Look through the entries below and extract exactly the lines from the one containing "l f s).core = s.core := rfl" through the one containing "n s).mem = s.mem := rfl", ends included.

### [Collected data]
====
@[simp] theorem updFab_pending (f : Fabric → Fabric) : (updFab f s).pending = s.pending := rfl
@[simp] theorem updFab_free (f : Fabric → Fabric) : (updFab f s).free = s.free := rfl
@[simp] theorem updFab_out (f : Fabric → Fabric) : (updFab f s).out = s.out := rfl
@[simp] theorem updFab_clk (f : Fabric → Fabric) : (updFab f s).clk = s.clk := rfl
@[simp] theorem updFab_mem (f : Fabric → Fabric) : (updFab f s).mem = s.mem := rfl
@[simp] theorem updFab_mbx (f : Fabric → Fabric) : (updFab f s).mbx = s.mbx := rfl
@[simp] theorem updFab_host (f : Fabric → Fabric) : (updFab f s).host = s.host := rfl
@[simp] theorem updFab_traf (f : Fabric → Fabric) : (updFab f s).traf = s.traf := rfl
@[simp] theorem updFab_time (f : Fabric → Fabric) : (updFab f s).time = s.time := rfl
@[simp] theorem updFab_plates (f : Fabric → Fabric) : (updFab f s).plates = s.plates := rfl
@[simp] theorem updFab_flt (f : Fabric → Fabric) : (updFab f s).flt = s.flt := rfl
@[simp] theorem updFab_rad (f : Fabric → Fabric) : (updFab f s).rad = s.rad := rfl
@[simp] theorem updFab_core (f : Fabric → Fabric) : (updFab f s).core = s.core := rfl
@[simp] theorem updFab_dev (f : Fabric → Fabric) : (updFab f s).dev = s.dev := rfl
@[simp] theorem updFab_det (f : Fabric → Fabric) : (updFab f s).det = s.det := rfl

@[simp] theorem fabCount_pending (i : Nat) : (fabCount i s).pending = s.pending := rfl
@[simp] theorem fabCount_free (i : Nat) : (fabCount i s).free = s.free := rfl
@[simp] theorem fabCount_out (i : Nat) : (fabCount i s).out = s.out := rfl
@[simp] theorem fabCount_clk (i : Nat) : (fabCount i s).clk = s.clk := rfl
@[simp] theorem fabCount_mem (i : Nat) : (fabCount i s).mem = s.mem := rfl
@[simp] theorem fabCount_mbx (i : Nat) : (fabCount i s).mbx = s.mbx := rfl
@[simp] theorem fabCount_host (i : Nat) : (fabCount i s).host = s.host := rfl
@[simp] theorem fabCount_traf (i : Nat) : (fabCount i s).traf = s.traf := rfl
@[simp] theorem fabCount_time (i : Nat) : (fabCount i s).time = s.time := rfl
@[simp] theorem fabCount_plates (i : Nat) : (fabCount i s).plates = s.plates := rfl
@[simp] theorem fabCount_flt (i : Nat) : (fabCount i s).flt = s.flt := rfl
@[simp] theorem fabCount_rad (i : Nat) : (fabCount i s).rad = s.rad := rfl
@[simp] theorem fabCount_core (i : Nat) : (fabCount i s).core = s.core := rfl
@[simp] theorem fabCount_dev (i : Nat) : (fabCount i s).dev = s.dev := rfl
@[simp] theorem fabCount_det (i : Nat) : (fabCount i s).det = s.det := rfl

@[simp] theorem updPort_pending (p : Nat) (f : AbrPort → AbrPort) : (updPort p f s).pending = s.pending := rfl
@[simp] theorem updPort_free (p : Nat) (f : AbrPort → AbrPort) : (updPort p f s).free = s.free := rfl
@[simp] theorem updPort_out (p : Nat) (f : AbrPort → AbrPort) : (updPort p f s).out = s.out := rfl
@[simp] theorem updPort_clk (p : Nat) (f : AbrPort → AbrPort) : (updPort p f s).clk = s.clk := rfl
@[simp] theorem updPort_mem (p : Nat) (f : AbrPort → AbrPort) : (updPort p f s).mem = s.mem := rfl
@[simp] theorem updPort_mbx (p : Nat) (f : AbrPort → AbrPort) : (updPort p f s).mbx = s.mbx := rfl
@[simp] theorem updPort_host (p : Nat) (f : AbrPort → AbrPort) : (updPort p f s).host = s.host := rfl
@[simp] theorem updPort_traf (p : Nat) (f : AbrPort → AbrPort) : (updPort p f s).traf = s.traf := rfl
@[simp] theorem updPort_time (p : Nat) (f : AbrPort → AbrPort) : (updPort p f s).time = s.time := rfl
@[simp] theorem updPort_plates (p : Nat) (f : AbrPort → AbrPort) : (updPort p f s).plates = s.plates := rfl
@[simp] theorem updPort_flt (p : Nat) (f : AbrPort → AbrPort) : (updPort p f s).flt = s.flt := rfl
@[simp] theorem updPort_rad (p : Nat) (f : AbrPort → AbrPort) : (updPort p f s).rad = s.rad := rfl
@[simp] theorem updPort_core (p : Nat) (f : AbrPort → AbrPort) : (updPort p f s).core = s.core := rfl
@[simp] theorem updPort_dev (p : Nat) (f : AbrPort → AbrPort) : (updPort p f s).dev = s.dev := rfl
@[simp] theorem updPort_det (p : Nat) (f : AbrPort → AbrPort) : (updPort p f s).det = s.det := rfl

@[simp] theorem updLane_pending (p l : Nat) (f : Lane → Lane) : (updLane p l f s).pending = s.pending := rfl
@[simp] theorem updLane_free (p l : Nat) (f : Lane → Lane) : (updLane p l f s).free = s.free := rfl
@[simp] theorem updLane_out (p l : Nat) (f : Lane → Lane) : (updLane p l f s).out = s.out := rfl
@[simp] theorem updLane_clk (p l : Nat) (f : Lane → Lane) : (updLane p l f s).clk = s.clk := rfl
@[simp] theorem updLane_mem (p l : Nat) (f : Lane → Lane) : (updLane p l f s).mem = s.mem := rfl
@[simp] theorem updLane_mbx (p l : Nat) (f : Lane → Lane) : (updLane p l f s).mbx = s.mbx := rfl
@[simp] theorem updLane_host (p l : Nat) (f : Lane → Lane) : (updLane p l f s).host = s.host := rfl
@[simp] theorem updLane_traf (p l : Nat) (f : Lane → Lane) : (updLane p l f s).traf = s.traf := rfl
@[simp] theorem updLane_time (p l : Nat) (f : Lane → Lane) : (updLane p l f s).time = s.time := rfl
@[simp] theorem updLane_plates (p l : Nat) (f : Lane → Lane) : (updLane p l f s).plates = s.plates := rfl
@[simp] theorem updLane_flt (p l : Nat) (f : Lane → Lane) : (updLane p l f s).flt = s.flt := rfl
@[simp] theorem updLane_rad (p l : Nat) (f : Lane → Lane) : (updLane p l f s).rad = s.rad := rfl
@[simp] theorem updLane_core (p l : Nat) (f : Lane → Lane) : (updLane p l f s).core = s.core := rfl
@[simp] theorem updLane_dev (p l : Nat) (f : Lane → Lane) : (updLane p l f s).dev = s.dev := rfl
@[simp] theorem updLane_det (p l : Nat) (f : Lane → Lane) : (updLane p l f s).det = s.det := rfl

@[simp] theorem collCount_pending (die i n : Nat) : (collCount die i n s).pending = s.pending := rfl
@[simp] theorem collCount_free (die i n : Nat) : (collCount die i n s).free = s.free := rfl
@[simp] theorem collCount_out (die i n : Nat) : (collCount die i n s).out = s.out := rfl
@[simp] theorem collCount_clk (die i n : Nat) : (collCount die i n s).clk = s.clk := rfl
@[simp] theorem collCount_mem (die i n : Nat) : (collCount die i n s).mem = s.mem := rfl
@[simp] theorem collCount_mbx (die i n : Nat) : (collCount die i n s).mbx = s.mbx := rfl
@[simp] theorem collCount_host (die i n : Nat) : (collCount die i n s).host = s.host := rfl
@[simp] theorem collCount_traf (die i n : Nat) : (collCount die i n s).traf = s.traf := rfl
@[simp] theorem collCount_time (die i n : Nat) : (collCount die i n s).time = s.time := rfl
@[simp] theorem collCount_plates (die i n : Nat) : (collCount die i n s).plates = s.plates := rfl
@[simp] theorem collCount_flt (die i n : Nat) : (collCount die i n s).flt = s.flt := rfl
@[simp] theorem collCount_rad (die i n : Nat) : (collCount die i n s).rad = s.rad := rfl
@[simp] theorem collCount_core (die i n : Nat) : (collCount die i n s).core = s.core := rfl
@[simp] theorem collCount_dev (die i n : Nat) : (collCount die i n s).dev = s.dev := rfl
@[simp] theorem collCount_det (die i n : Nat) : (collCount die i n s).det = s.det := rfl

@[simp] theorem updDet_pending (f : Det → Det) : (updDet f s).pending = s.pending := rfl
@[simp] theorem updDet_free (f : Det → Det) : (updDet f s).free = s.free := rfl
@[simp] theorem updDet_out (f : Det → Det) : (updDet f s).out = s.out := rfl
@[simp] theorem updDet_clk (f : Det → Det) : (updDet f s).clk = s.clk := rfl
@[simp] theorem updDet_mem (f : Det → Det) : (updDet f s).mem = s.mem := rfl
@[simp] theorem updDet_mbx (f : Det → Det) : (updDet f s).mbx = s.mbx := rfl
@[simp] theorem updDet_host (f : Det → Det) : (updDet f s).host = s.host := rfl
@[simp] theorem updDet_traf (f : Det → Det) : (updDet f s).traf = s.traf := rfl
@[simp] theorem updDet_time (f : Det → Det) : (updDet f s).time = s.time := rfl
@[simp] theorem updDet_plates (f : Det → Det) : (updDet f s).plates = s.plates := rfl
@[simp] theorem updDet_flt (f : Det → Det) : (updDet f s).flt = s.flt := rfl
@[simp] theorem updDet_fab (f : Det → Det) : (updDet f s).fab = s.fab := rfl
@[simp] theorem updDet_rad (f : Det → Det) : (updDet f s).rad = s.rad := rfl
@[simp] theorem updDet_core (f : Det → Det) : (updDet f s).core = s.core := rfl
@[simp] theorem updDet_dev (f : Det → Det) : (updDet f s).dev = s.dev := rfl

@[simp] theorem updRec_pending (f : RecUnit → RecUnit) : (updRec f s).pending = s.pending := rfl
@[simp] theorem updRec_free (f : RecUnit → RecUnit) : (updRec f s).free = s.free := rfl
@[simp] theorem updRec_out (f : RecUnit → RecUnit) : (updRec f s).out = s.out := rfl
@[simp] theorem updRec_clk (f : RecUnit → RecUnit) : (updRec f s).clk = s.clk := rfl
@[simp] theorem updRec_mem (f : RecUnit → RecUnit) : (updRec f s).mem = s.mem := rfl
@[simp] theorem updRec_mbx (f : RecUnit → RecUnit) : (updRec f s).mbx = s.mbx := rfl
@[simp] theorem updRec_host (f : RecUnit → RecUnit) : (updRec f s).host = s.host := rfl
@[simp] theorem updRec_traf (f : RecUnit → RecUnit) : (updRec f s).traf = s.traf := rfl
@[simp] theorem updRec_time (f : RecUnit → RecUnit) : (updRec f s).time = s.time := rfl
@[simp] theorem updRec_plates (f : RecUnit → RecUnit) : (updRec f s).plates = s.plates := rfl
@[simp] theorem updRec_flt (f : RecUnit → RecUnit) : (updRec f s).flt = s.flt := rfl
@[simp] theorem updRec_fab (f : RecUnit → RecUnit) : (updRec f s).fab = s.fab := rfl
@[simp] theorem updRec_rad (f : RecUnit → RecUnit) : (updRec f s).rad = s.rad := rfl
@[simp] theorem updRec_core (f : RecUnit → RecUnit) : (updRec f s).core = s.core := rfl
@[simp] theorem updRec_dev (f : RecUnit → RecUnit) : (updRec f s).dev = s.dev := rfl

@[simp] theorem updDry_pending (f : Dry → Dry) : (updDry f s).pending = s.pending := rfl
@[simp] theorem updDry_free (f : Dry → Dry) : (updDry f s).free = s.free := rfl
@[simp] theorem updDry_out (f : Dry → Dry) : (updDry f s).out = s.out := rfl
@[simp] theorem updDry_clk (f : Dry → Dry) : (updDry f s).clk = s.clk := rfl
@[simp] theorem updDry_mem (f : Dry → Dry) : (updDry f s).mem = s.mem := rfl
@[simp] theorem updDry_mbx (f : Dry → Dry) : (updDry f s).mbx = s.mbx := rfl
@[simp] theorem updDry_host (f : Dry → Dry) : (updDry f s).host = s.host := rfl
@[simp] theorem updDry_traf (f : Dry → Dry) : (updDry f s).traf = s.traf := rfl
@[simp] theorem updDry_time (f : Dry → Dry) : (updDry f s).time = s.time := rfl
@[simp] theorem updDry_plates (f : Dry → Dry) : (updDry f s).plates = s.plates := rfl
@[simp] theorem updDry_flt (f : Dry → Dry) : (updDry f s).flt = s.flt := rfl
@[simp] theorem updDry_fab (f : Dry → Dry) : (updDry f s).fab = s.fab := rfl
@[simp] theorem updDry_rad (f : Dry → Dry) : (updDry f s).rad = s.rad := rfl
@[simp] theorem updDry_core (f : Dry → Dry) : (updDry f s).core = s.core := rfl
@[simp] theorem updDry_dev (f : Dry → Dry) : (updDry f s).dev = s.dev := rfl

@[simp] theorem updMem_pending (f : MemTiers → MemTiers) : (updMem f s).pending = s.pending := rfl
@[simp] theorem updMem_free (f : MemTiers → MemTiers) : (updMem f s).free = s.free := rfl
@[simp] theorem updMem_out (f : MemTiers → MemTiers) : (updMem f s).out = s.out := rfl
@[simp] theorem updMem_clk (f : MemTiers → MemTiers) : (updMem f s).clk = s.clk := rfl
@[simp] theorem updMem_mbx (f : MemTiers → MemTiers) : (updMem f s).mbx = s.mbx := rfl
@[simp] theorem updMem_host (f : MemTiers → MemTiers) : (updMem f s).host = s.host := rfl
@[simp] theorem updMem_traf (f : MemTiers → MemTiers) : (updMem f s).traf = s.traf := rfl
@[simp] theorem updMem_time (f : MemTiers → MemTiers) : (updMem f s).time = s.time := rfl
@[simp] theorem updMem_plates (f : MemTiers → MemTiers) : (updMem f s).plates = s.plates := rfl
@[simp] theorem updMem_flt (f : MemTiers → MemTiers) : (updMem f s).flt = s.flt := rfl
@[simp] theorem updMem_fab (f : MemTiers → MemTiers) : (updMem f s).fab = s.fab := rfl
@[simp] theorem updMem_rad (f : MemTiers → MemTiers) : (updMem f s).rad = s.rad := rfl
@[simp] theorem updMem_core (f : MemTiers → MemTiers) : (updMem f s).core = s.core := rfl
@[simp] theorem updMem_dev (f : MemTiers → MemTiers) : (updMem f s).dev = s.dev := rfl
@[simp] theorem updMem_det (f : MemTiers → MemTiers) : (updMem f s).det = s.det := rfl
====
### [RESPONSE]
@[simp] theorem updLane_core (p l : Nat) (f : Lane → Lane) : (updLane p l f s).core = s.core := rfl
@[simp] theorem updLane_dev (p l : Nat) (f : Lane → Lane) : (updLane p l f s).dev = s.dev := rfl
@[simp] theorem updLane_det (p l : Nat) (f : Lane → Lane) : (updLane p l f s).det = s.det := rfl

@[simp] theorem collCount_pending (die i n : Nat) : (collCount die i n s).pending = s.pending := rfl
@[simp] theorem collCount_free (die i n : Nat) : (collCount die i n s).free = s.free := rfl
@[simp] theorem collCount_out (die i n : Nat) : (collCount die i n s).out = s.out := rfl
@[simp] theorem collCount_clk (die i n : Nat) : (collCount die i n s).clk = s.clk := rfl
@[simp] theorem collCount_mem (die i n : Nat) : (collCount die i n s).mem = s.mem := rfl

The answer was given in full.